Les résolutions du Nouvel An ont pris une forme très concrète pour l’Eredivisie en ce début d’année : juguler l’instabilité à Amsterdam, trier les effectifs à Rotterdam et convertir promesses individuelles en succès collectifs. Le paysage du football néerlandais en 2026 réclame des décisions claires sur les transferts, une vision technique renouvelée et une lecture pragmatique de la performance sportive. Certaines équipes, comme l’Ajax, voient la saison basculer autour d’un socle défensif à reconstruire ; d’autres, à l’image de Feyenoord, doivent opérer un véritable grand ménage pour retrouver une identité. Dans ce décor, les secondes parties de saison sont souvent décisives : direction sportive, gestion de la rotation et choix de mercato déterminent si des aspirations européennes seront tenables.
Les lecteurs trouveront dans cet article des pistes tactiques, des priorités de mercato et des résolutions concrètes applicables pour chaque club analysé. L’approche se veut à la fois analytique et divertissante, en mettant en lumière des cas concrets, des chiffres-clés et un fil conducteur illustratif qui permet de suivre les choix possibles d’un directeur sportif fictif. L’objectif : transformer de belles intentions en résultats mesurables.

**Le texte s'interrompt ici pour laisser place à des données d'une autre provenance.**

-- ==== Sys2Proof/Machine/Sumac.lean ====
section
/-! DEFINITION. Sumac kernels (spec/12 R316 to R324): kernel slots, the run of a packet, and the Sumac instructions. -/

namespace Sys2Proof.Machine

/-! ### Registers, packet buffer and flow state -/

/-- q[n]. -/
def SumacEngine.qreg (e : SumacEngine) (n : BitVec 4) : BitVec 512 := mapGetD e.q n.toNat 0

/-- z[n]. -/
def SumacEngine.zreg (e : SumacEngine) (n : BitVec 4) : BitVec 32 := mapGetD e.z n.toNat 0

/-- Writes q[n]. -/
def SumacEngine.setQ (n : BitVec 4) (v : BitVec 512) (e : SumacEngine) : SumacEngine :=
  { e with q := mapPutD e.q n.toNat v 0 }

/-- Writes z[n]. -/
def SumacEngine.setZ (n : BitVec 4) (v : BitVec 32) (e : SumacEngine) : SumacEngine :=
  { e with z := mapPutD e.z n.toNat v 0 }

/-- The 16 lanes of a vector. -/
def lanes16 (v : BitVec 512) : List (BitVec 32) := (List.range 16).map (fun j => v.extractLsb' (32 * j) 32)

/-- A vector from lanes, lane 0 first. -/
def ofLanes16 (l : List (BitVec 32)) : BitVec 512 := l.foldr (fun x v => v <<< 32 ||| x.setWidth 512) 0

/-- A slot of the packet buffer. -/
def pbSlot (pb : BitVec 2048) (k : Nat) : BitVec 512 := pb.extractLsb' (512 * k) 512

/-- The packet buffer with one slot written. -/
def setPbSlot (pb : BitVec 2048) (k : Nat) (v : BitVec 512) : BitVec 2048 :=
  (pb &&& ~~~((BitVec.allOnes 512).setWidth 2048 <<< (512 * k))) ||| (v.setWidth 2048 <<< (512 * k))

/-- `n` bytes of the packet buffer. -/
def pbBytes (pb : BitVec 2048) (n : Nat) : List Byte := (List.range n).map (fun i => pb.extractLsb' (8 * i) 8)

/-- A byte of flow state as a run sees it: its own held write, or the port's byte. -/
def flowByte (s : State) (engine : Nat) (r : SumacRun) (a : Nat) : Byte :=
  match mapGet r.flow a with
  | some b => b
  | none => mapGetD (mapGetD s.fab.flow (engine / 2) []) a 0

/-- The number that `n` bytes of flow state hold. -/
def flowNum (s : State) (engine : Nat) (r : SumacRun) (a n : Nat) : Nat :=
  ofBytesLE ((rangeFrom a n).map (flowByte s engine r))

/-- A run that holds a write of flow state. -/
def SumacRun.write (r : SumacRun) (a : Nat) (bs : List Byte) : SumacRun :=
  { r with flow := bs.zipIdx.foldl (fun m b => mapPut m (a + b.2) b.1) r.flow }

/-- The place in flow state of an address of `size` bytes, where it is aligned and in the window (R320). -/
def flowAddr (k : KernelSlot) (x size : Nat) : Option Nat :=
  if x % size = 0 && k.fbase.toNat + x + size ≤ k.flimit.toNat then some (k.fbase.toNat + x) else none

/-! ### Runs -/

/-- The kernel run of the active engine: it goes on with the kernel that it began with (R364). -/
def withJob (s : State) (f : SumacEngine → SumacRun → KernelSlot → Res State) : Res State :=
  let e := s.sumac s.activeSumac
  match e.run with
  | none => .fault .noRun
  | some r => f e r r.kernel

/-- Where a run is after a word that goes on at `ip`: the end of REP's body begins the next pass (R322). -/
def nextWord (r : SumacRun) (ip : Nat) : Nat × Option (Nat × Nat × Nat × Nat) :=
  match r.rep with
  | none => (ip, none)
  | some (start, len, count, p) =>
    if ip = start + len then
      if p + 1 < count then (start, some (start, len, count, p + 1)) else (ip, none)
    else (ip, some (start, len, count, p))

/-- A word of a run is executed: `f` is its effect on the engine, and the run goes on at `ip` after `cost` cycles
(R319). z14 holds the pass that begins. -/
def goOn (s : State) (r : SumacRun) (ip cost : Nat) (f : SumacEngine → SumacEngine) : State :=
  let (next, rep) := nextWord r ip
  s.updSumac s.activeSumac (fun e =>
    let e := f e
    let e := match rep, r.rep with
      | some (_, _, _, p), some (_, _, _, q) => if p = q then e else e.setZ 14 (BitVec.ofNat 32 p)
      | _, _ => e
    { e with run := some { r with ip := next, rep := rep, steps := r.steps + 1, due := s.now + cost } })

/-- The next word. -/
def stepOn (s : State) (r : SumacRun) (cost : Nat) (f : SumacEngine → SumacEngine) : State :=
  goOn s r (r.ip + 1) cost f

/-- A packet that a kernel has dropped is answered to its source: a NACK with a cause (R318, R323). -/
def sumacNack (s : State) (j : SumacPkt) (cause : Nat) : State :=
  match j.owner, j.egress with
  | .remote die src seq, false => packetOver s die src seq false (.nack (BitVec.ofNat 8 cause) 0)
  | _, _ => deliver s j.die j.pkt j.owner j.rid 0 (.trap cSumacFault (j.pkt.addr.setWidth 64)) true

/-- A slot is disabled: the packets already queued for it are answered (R323). -/
def disableSlot (s : State) (slot : Nat) : State :=
  let gone := s.fab.engines.flatMap (fun e => e.2.input.filter (fun p => p.slot == slot))
  let engines := s.fab.engines.map (fun e => (e.1, { e.2 with input := e.2.input.filter (fun p => p.slot != slot) }))
  let slots := mapUpd s.fab.slots slot (fun k => { k with en := false })
  gone.foldl (fun s p => sumacNack s p 6) { s with fab := { s.fab with engines := engines, slots := slots } }

/-- A Sumac trap (R323) of the active engine, with the steps and the word to report. -/
def sumacTrap (s : State) (r : SumacRun) (k : KernelSlot) (cause steps : Nat) : State :=
  let e := s.activeSumac
  let s := s.updSumac e (fun x => { x with run := none })
  let s := sumacNack s r.job cause
  let s := sumacReport s r.job.slot e cause steps (r.ip - k.ibase.toNat) r.job.pkt
  disableSlot s r.job.slot

/-- An instruction of the active engine traps. -/
def trapRun (s : State) (r : SumacRun) (k : KernelSlot) (cause : Nat) : Res State :=
  .next (sumacTrap s r k cause (r.steps + 1))

/-- The place of an emitted store's word on this package, or the cause that refuses it (R322, Table 12-7). -/
def emitPlace (s : State) (vi va : Nat) : (Place × (Nat × Nat)) ⊕ Nat :=
  if 2 ^ 48 ≤ va then .inr cNonCanon
  else match hubFind s vi va with
    | none => .inr cPage
    | some (core, e) =>
      if !e.permits accStore then .inr cProt
      else if e.launch && 4096 ≤ va % 2097152 then .inr cProt
      else if e.tokenPage && !tokenAllows s vi va e.package true then .inr cToken
      else match placeOf s core va e with
        | (.remote _ _, _) => .inr cPage
        | x => .inl x

/-- The vector that a triggering packet carries (R322): a packet of this package carries the vectors of its dies. -/
def SumacPkt.vector (s : State) (j : SumacPkt) : NMap (BitVec 32) :=
  match j.owner with
  | .remote die src seq => ((filterEntry s die src seq).bind FilterEntry.vector).getD []
  | .thread _ => []
  | .chain _ => []
  | .device => []

/-- An emitted packet sets out to its words here, or leaves at the engine's die: through an egress kernel where it triggers
one, behind those that wait for a full engine (R318, R322). -/
def sendEmit (s : State) (engine : Nat) (j : SumacPkt) (p : FabricPkt) (step pc : Nat) : State :=
  let die := engine / 24
  let rid := emitRid j.slot engine step pc
  if p.tpkg = s.sys.package.toNat then
    match packetPlaces p (emitPlace s p.vi) with
    | .inr _ => sumacReport s j.slot engine 7 step pc p
    | .inl l => askPlaces s die p (fun r => { r with owner := .device, rid := rid }) l
  else
    let s := mergeHere s (j.vector s)
    let queued := s.updDie die (fun d => { d with emitted := d.emitted ++ [(p, rid)] })
    if (s.fabricDie die).emitted.isEmpty then (emitNow s die p rid).getD queued else queued
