-- ==== Sys2Proof/Machine/Torus.lean ====
section
/-! DEFINITION. The torus routers (spec/12 R298 to R304) and the link layer of the Opzil ports (R305, R306). -/

namespace Sys2Proof.Machine

/-! ### Routers -/

/-- Distance of a coordinate from its destination on a ring of 32 (R300). -/
def ringDistance (d x : Nat) : Nat :=
  let n := if d ≤ x then x - d else d - x
  Nat.min n (32 - n)

/-- Distance of a place from a destination. -/
def torusDistance (dx dy : Nat) (p : Nat × Nat) : Nat := ringDistance dx p.1 + ringDistance dy p.2

/-- The router that an output leads to: +x, −x, +y, −y by number (R300). -/
def neighbour (p : Nat × Nat) (output : Nat) : Nat × Nat :=
  match output with
  | 0 => ((p.1 + 1) % 32, p.2)
  | 1 => ((p.1 + 31) % 32, p.2)
  | 2 => (p.1, (p.2 + 1) % 32)
  | _ => (p.1, (p.2 + 31) % 32)

/-- The order of R300: AGE descending, then SX, SY, SUNIT and TXID ascending. -/
def flitBefore (a b : Flit) : Bool :=
  let ka := [65535 - a.age, a.sx, a.sy, a.sunit, a.txid, a.seg]
  let kb := [65535 - b.age, b.sx, b.sy, b.sunit, b.txid, b.seg]
  ka < kb || (ka == kb && a.msg ≤ b.msg)

/-- Places a flit in the order of R300. -/
def insertFlit (f : Flit) : List Flit → List Flit
  | [] => [f]
  | x :: r => if flitBefore f x then f :: x :: r else x :: insertFlit f r

/-- Saturated AGE. -/
def oldAge : Nat := 65535

/-- Whether an eject slot of its unit is free to a flit (R301): one of the four is for saturated ages. -/
def slotFree (s : State) (f : Flit) : Bool :=
  let held := s.net.flits.filter (fun x => x.ejected && x.plane == f.plane && x.dx == f.dx && x.dy == f.dy && x.unit == f.unit)
  let old := (held.filter (fun x => x.age == oldAge)).length
  let young := held.length - old
  if f.age = oldAge then held.length < 4 else young + (old - 1) < 3

/-- The worker core at a router (R13). -/
def coreAt (p : Nat × Nat) : Nat :=
  let die := p.1 / 16
  let j := p.1 % 16 / 4 + 4 * (p.2 / 4)
  let i := p.1 % 4 + 4 * (p.2 % 4)
  16 * (32 * die + j) + i

/-- Counts an event of a router at its cores (Table 14-3): its worker core, and the service core of core 5's router. -/
def countRouter (s : State) (at_ : Nat × Nat) (code : Nat) : State :=
  let core := coreAt at_
  let s := s.count core code 1
  if core % 16 = 5 then s.count (serviceOf core) code 1 else s

/-- Counts a flit ejected at a core's unit (Table 14-3): the service core's at the service core, others at the worker
core. -/
def countEject (s : State) (at_ : Nat × Nat) (unit : Nat) : State :=
  s.count (if unit = 1 then serviceOf (coreAt at_) else coreAt at_) 0x21 1

/-- The state without a flit, as it stood. -/
def dropFlit (s : State) (f : Flit) : State :=
  { s with net := { s.net with flits := s.net.flits.filter (fun x => x != f) } }

/-- Replaces a flit. -/
def putFlit (s : State) (old new : Flit) : State :=
  { s with net := { s.net with flits := s.net.flits.map (fun x => if x == old then new else x) } }

/-- A flit of a message has been ejected: the message has landed when all have (R299). -/
def landFlit (s : State) (f : Flit) : State :=
  let msgs := s.net.msgs.map (fun m =>
    if m.id = f.msg then
      let segs := setIns m.segs f.seg
      if m.landed || segs.length < m.flits.length then { m with segs := segs }
      else { m with segs := segs, landed := true, due := Nat.max m.due s.now }
    else m)
  { s with net := { s.net with msgs := msgs } }

/-- A flit takes an eject slot. -/
def ejectFlit (s : State) (at_ : Nat × Nat) (old f : Flit) : State :=
  countEject (landFlit (putFlit s old { f with ejected := true }) f) at_ f.unit

/-- The next stop of a multicast flit: the routers of its cluster in ascending core order (R303). -/
def nextCopy (core : Nat) (mask : BitVec 17) : Option (Nat × BitVec 17) :=
  let i := core % 16
  let left := mask &&& ~~~(BitVec.ofNat 17 (2 ^ i))
  let left := if i = 5 then left &&& ~~~(BitVec.ofNat 17 (2 ^ 16)) else left
  if left = 0 then none else some (core + 1, left)

/-- The units at which a multicast flit leaves a copy at a router: its worker core, and at core 5 the service core. -/
def copiesAt (core : Nat) (mask : BitVec 17) : List Nat :=
  (if mask.getLsbD (core % 16) then [0] else []) ++ (if core % 16 = 5 && mask.getLsbD 16 then [1] else [])

/-- A multicast flit at the router it is going to: its copies take their slots, and it goes on to the next router; none
where a slot is not free. -/
def multicastStep (s : State) (at_ : Nat × Nat) (old f : Flit) : Option (State × Option Flit) :=
  let core := coreAt at_
  let units := copiesAt core f.mcmask
  if units.any (fun u => !slotFree s { f with unit := u }) then none
  else
    let s := units.foldl (fun (s : State) u =>
      let copy := Flit.seal { f with unit := u, mcmask := 0, ejected := true }
      countEject { s with net := { s.net with flits := s.net.flits ++ [copy] } } at_ u) s
    match nextCopy core f.mcmask with
    | none => some (landFlit (dropFlit s old) f, none)
    | some (next, left) =>
      let (dx, dy) := routerXY next
      let g := Flit.seal { f with mcmask := left, dx := dx, dy := dy }
      some (putFlit s old g, some g)

/-- A flit leaves by a free output: a productive one, or any (R300). `free` are the outputs not yet taken. -/
def routeFlit (s : State) (at_ : Nat × Nat) (old f : Flit) (free : List Nat) : State × List Nat :=
  let here := torusDistance f.dx f.dy at_
  let good := free.filter (fun o => torusDistance f.dx f.dy (neighbour at_ o) < here)
  match good, free with
  | o :: _, _ =>
    let (x, y) := neighbour at_ o
    (putFlit s old { f with x := x, y := y }, free.filter (· != o))
  | [], o :: _ =>
    let (x, y) := neighbour at_ o
    (countRouter (putFlit s old { f with x := x, y := y }) at_ 0x22, free.filter (· != o))
  | [], [] => (s, free)

/-- One arrived flit at a router in network cycle `cycle` (R300, R301, R303). -/
def flitStep (at_ : Nat × Nat) (cycle : Nat) (r : State × List Nat) (old : Flit) : State × List Nat :=
  let (s, free) := r
  let f := { old with moved := cycle }
  if (f.dx, f.dy) = at_ then
    if f.mcmask = 0 then
      if slotFree s f then (ejectFlit s at_ old f, free) else routeFlit s at_ old f free
    else match multicastStep s at_ old f with
      | none => routeFlit s at_ old f free
      | some (s, none) => (s, free)
      | some (s, some g) => routeFlit s at_ g g free
  else routeFlit s at_ old f free

/-- Flits at a router's links or injection inputs on a plane that this network cycle has not yet moved. -/
def flitsAt (s : State) (at_ : Nat × Nat) (plane cycle : Nat) : List Flit :=
  s.net.flits.filter (fun f => !f.ejected && f.x == at_.1 && f.y == at_.2 && f.plane == plane && f.moved < cycle)

/-- The network cycle that is under way: two to a core cycle; the first until every flit has met its router. -/
def networkCycle (s : State) : Nat :=
  if s.net.flits.any (fun f => !f.ejected && f.moved < 2 * s.now) then 2 * s.now else 2 * s.now + 1

/-- The unit that injects next at a router: the units in ascending order after the last one served (R303). -/
def nextUnit (l : List Flit) (last : Nat) : Option Flit :=
  let oldest := fun (u : Nat) => l.find? (fun f => f.sunit == u)
  (((List.range 8).map (fun k => (last + 1 + k) % 8)).findSome? oldest)

/-- A router's injection input where an output is free (R300, R303). -/
def injectAt (s : State) (at_ : Nat × Nat) (plane cycle : Nat) (waiting : List Flit) (free : List Nat) : State :=
  let key := 4 * (32 * at_.2 + at_.1) + plane
  let s := match free, nextUnit waiting (mapGetD s.net.lastUnit key 7) with
    | _ :: _, some f =>
      let net := { s.net with lastUnit := mapPut s.net.lastUnit key f.sunit }
      (routeFlit (countRouter { s with net := net } at_ 0x20) at_ f
        { f with waiting := false, age := 0, moved := cycle } free).1
    | _, _ => s
  { s with net := { s.net with flits := s.net.flits.map (fun f =>
      if f.waiting && !f.ejected && f.x = at_.1 && f.y = at_.2 && f.plane = plane && f.moved < cycle then
        { f with moved := cycle }
      else f) } }

/-- TORUS_FLIT_ARRIVAL (R299 to R303): a router handles one plane for one network cycle. -/
def execTorusFlitArrival (x y plane : Nat) (s : State) : Res State :=
  let at_ := (x, y)
  let cycle := networkCycle s
  let l := flitsAt s at_ plane cycle
  let bad := l.filter (fun f => !f.good && !f.waiting)
  let key := 32 * y + x
  let s := bad.foldl (fun (s : State) f =>
    let s := noteRise (dropFlit s f) (ErrorCounter.fcrc key).number (mapGetD s.net.fcrc key 0).toNat
    { s with net := { s.net with fcrc := mapPut s.net.fcrc key (satUp (mapGetD s.net.fcrc key 0)) } }) s
  let aged := fun (f : Flit) => Flit.seal { f with age := Nat.min oldAge (f.age + 1) }
  let come := l.filter (fun f => f.good && !f.waiting)
  let s := come.foldl (fun s f => putFlit s f (aged f)) s
  let order := (come.map aged).foldl (fun o f => insertFlit f o) []
  let (s, free) := order.foldl (flitStep at_ cycle) (s, [0, 1, 2, 3])
  .next (injectAt s at_ plane cycle (l.filter (fun f => f.waiting)) free)

/-- Core cycles after which a request without a reply is sent again: 65,536 network cycles (R299). -/
def retryTime : Nat := 32768

/-- Whether a message that has not landed has waited for its time-out: a request, or a reply, whose request was sent that
long ago and finds the answer saved; other messages are sent again in the same way (log 102). -/
def retryDue (s : State) (m : Msg) : Bool := !m.landed && m.sent + retryTime ≤ s.now

/-- TORUS_REQUEST_RETRY (R299): the message is sent again with the same TXID; it can be taken once only. -/
def execTorusRequestRetry (msg : Nat) (s : State) : Res State :=
  match s.net.msgs.find? (fun m => m.id == msg) with
  | none => .next s
  | some m =>
    if !retryDue s m then .next s
    else
      let again := m.flits.map (fun f => { f with moved := 2 * s.now + 1 })
      .next { s with net := { s.net with
        flits := s.net.flits.filter (fun f => f.msg != msg) ++ again
        msgs := s.net.msgs.map (fun x => if x.id = msg then { x with sent := s.now, segs := [] } else x) } }

/-! ### Links -/

/-- A port of the package. -/
def State.port (s : State) (n : Nat) : Port := mapGetD s.fab.ports n {}

/-- Writes a port. -/
def State.setPort (s : State) (n : Nat) (p : Port) : State :=
  { s with fab := { s.fab with ports := mapPut s.fab.ports n p } }

/-- A port fails (R306): it retrains, or is dead in replay mode; what its replay buffer held is lost. -/
def failPort (s : State) (n : Nat) : State :=
  let p := s.port n
  let lost := { p with up := false, wire := [], replay := [], replays := 0, asked := false }
  if s.sys.replay then s.setPort n { lost with dead := true }
  else
    (noteRise s (ErrorCounter.lretrain n).number p.lretrain.toNat).setPort n { lost with lretrain := satUp p.lretrain }

/-- What an acknowledgement takes out of a replay buffer: the flits before its number. -/
def acknowledged (l : List LinkFlit) (ack : BitVec 12) : List LinkFlit :=
  l.filter (fun f => !(1 ≤ (ack - f.seq).toNat && (ack - f.seq).toNat ≤ 2048))

end Sys2Proof.Machine
end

- Ajax : priorité à la stabilité et à la reconstruction défensive après une première moitié de saison décevante.
- Feyenoord : grand ménage de l’effectif pour dégager une colonne vertébrale et retrouver une continuité tactique.
- AZ : arbitrer entre conserver Troy Parrott pour l’Europe ou réaliser un transfert lucratif en 2026.
- Excelsior et Fortuna Sittard : régler les soucis offensifs et administratifs pour transformer promesses en objectifs atteignables.
- Mesurer la performance sportive par des indicateurs précis : but encaissé, rythme, profondeur d’effectif et rendement des recrues.
Les résolutions du Nouvel An en Eredivisie : stabilité impérative pour l’Ajax
Problème : l’Ajax traverse une période de turbulence depuis le départ d’Erik ten Hag et reste orphelin de trophées. Cette instabilité managériale et structurelle a transformé la mission sportive en une succession d’incertitudes.
Constat : au cours de la première moitié de saison, l’équipe a encaissé 22 buts — un total qui représente leur deuxième pire entame depuis 2012, seulement devancée par la saison noire de 2023/24 (avec 32 buts concédés). Par ailleurs, à la trêve, le club accuse un retard conséquent sur le leader, avec un déficit de près de 16 points sur le PSV, rendant la conquête d’un titre quasi irréaliste à court terme.
Causes et diagnostic
L’instabilité managériale a érodé la clarté stratégique : rotation excessive, hésitations dans la couverture défensive et une transformation trop rapide du profil d’équipe. Les jeunes talents n’ont pas toujours bénéficié d’un cadre rassurant, et le recrutement a cherché à compenser avec des profils parfois inadaptés.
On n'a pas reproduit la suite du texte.